Honest summary: if the agent runs without a human watching the screen for minutes-to-hours and must survive provider blips, this is the right tool. If a human is watching a streaming chat, Vercel's SDK is the right tool. Both can coexist in the same app.

Picking a backend

The runtime picks a backend from options.model + options.executionMode:

| model.sdk | executionMode | Backend | |---|---|---| | "claude" | "sdk" (or omitted) | Claude SDK | | "claude" | "cli" | claude CLI | | "pi" | any | Pi SDK | | "codex" | "cli" | Codex app-server CLI |

A model reference can be the parsed shape { sdk, model, provider? } or a string ("pi:openai:gpt-5.5", "claude:claude-sonnet-4-6", etc.) that you parse with the package's parseRuntimeModelReference helper.

createRuntime(host)

Pass host-level integration once at boot. All keys are optional.

createRuntime({
  // -- host callbacks --
  resolveCustomPricing,    // (parsed) => NormalizedPricing | null
  resolvePiApiKey,         // async (provider) => string | undefined
  persistArtifact,         // ({ filename, buffer, toolName, toolUseId }) => path | null
  onCompactionRecorded,    // (compactionRow) => void

  // -- tool runtime context (process-level config for the tool kernel) --
  workspace,               // primary allowed root for path-based tools
  repoRoot,                // secondary allowed root
  ripgrepPath,             // explicit path to `rg`; falls back to vendored binary, then PATH
  qaOutputDir,             // fallback dir for Playwright MCP filename routing

  // -- observers (multi-subscriber telemetry) --
  // Optional. Each observer receives every event the runtime emits.
  // Built-in createMetricsObserver() aggregates cost, cache hit rate, token
  // counts, tool-call counts, errors, and turn-latency percentiles.
  observers: [],

  // -- approval gates (HITL) --
  // Optional.

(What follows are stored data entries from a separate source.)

/-- One move of the agenda. A device whose boot was refused answers no access beyond its identity block (13 R424). -/
def State.move (s : State) (m : Move) : Host.Outcome State Fault Refusal :=
  match m with
  | .event i => if offered i && !(s.dev.refused && beyondIdentity i) then exec i s else .next s
  | .issue c p => s.issue c p
  | .perform c p id => .next (s.performOne c p id)
  | .evict d va => .next (s.modDie d fun v => { v with tlb := dropPage va v.tlb })
  | .evictCore c va => .next (s.modCore c fun k => { k with utlb := dropPage va k.utlb })
  | .lateRead c n => .next (s.lateRead c n)
  | .lateReply c => .next (s.lateReply c)
  | .tick => .next s.tick
  | .flow z v => .next (if z < 20 then s.modValve (4 * z + 1) fun w => setFld w 15 0 v else s)
  | .temps z i o => .next (if z < 20 then s.modValve (4 * z + 2) fun w => setFld (setFld w 31 16 i) 15 0 o else s)
  | .junction k v => .next (s.modDev fun d => { d with junction := Tab.set d.junction k (v % 256) })
  | .inflow v => .next (s.modDev fun d => { d with inmeas := v % 65536 })
  | .yokeCur y u l => .next (s.modDev fun d => { d with meters := Tab.set d.meters y (u % 65536, l % 65536) })
  | .modulePower v => .next (s.modDev fun d => { d with energyTab := Tab.set d.energyTab 200 (BitVec.ofNat 64 (v % 65536)) })
  | .supply w uj =>
    .next
      (if (64 ≤ w ∧ w < 100 ∧ w % 2 = 0) ∨ w = 100 then
         s.modDev fun d =>
           let sum := (Tab.get d.energyTab 0 w).toNat + uj
           let t := Tab.set d.energyTab w (BitVec.ofNat 64 (min sum (2 ^ 64 - 1)))
           { d with energyTab := if 2 ^ 64 ≤ sum then Tab.set t (w + 1) (setFld (Tab.get t 0 (w + 1)) 63 63 1) else t }
       else s)
  | .hostMsg m => if m.kind = 13 then execHostRequest m s else execHostReply m s
  | .hostWrite a bs => .next (s.modDev fun d => { d with hostMem := Mem.writeBytes d.hostMem a bs })

/-- What happens next where the agenda is empty: an agent's move, a context's issue, or the cycle ends. -/
def State.advanceAll (s : State) : Host.Outcome State Fault Refusal :=
  match s.firstMove with
  | some t => .next t
  | none =>
    match s.nextIssue with
    | some q => s.issue q.1 q.2
    | none => .next s.tick

end Sys2Proof.Machine
end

When set, the runtime asks the host before every tool call
  // whose risk tier is "medium" or "high" (and not session-allowlisted).
  // See the "Approval gates" section below for the request/response shape.
  onToolApprovalRequest,           // async (req) => { decision, reason? }
  toolRiskTiers: { Bash: "high" }, // per-tool tier override (low|medium|high)
  approvalDefaultRiskTier: "medium",
  approvalTimeoutMs: 60_000,       // timeout → auto-deny
  approvalAlwaysAllowTools: [],    // start with these in session allowlist

  // -- host-customisable identity strings (all optional, defaults shown) --
  runtimeBrand: {
    schemaPrefix: "worklab",       // prefix for snapshot/result schema ids
    mcpClientName: "worklab",      // MCP client name reported to MCP servers
    mcpClientVersion: "0.1.0",     // MCP client version
    tempdirPrefix: "worklab-cli-", // mkdtemp prefix for CLI provider scratch dirs
    providerModelPrefix: "worklab",// id prefix for custom Pi providers
    doctorCommand: "worklab doctor", // command suggested in tool error messages
    serviceName: "worklab",        // Codex app-server serviceName
    clientInfoName: "worklab",     // Codex app-server clientInfo.name
    clientInfoTitle: "Worklab",    // Codex app-server clientInfo.title
  },
});

runtimeBrand lets an external host reskin the package without forking string-by-string. Defaults preserve worklab strings, so worklab itself doesn't need to set anything.

Returns:

  • run(systemPrompt, options) — async, runs one agent turn against the chosen backend.
  • configureTools(next) — update the tool runtime context after construction.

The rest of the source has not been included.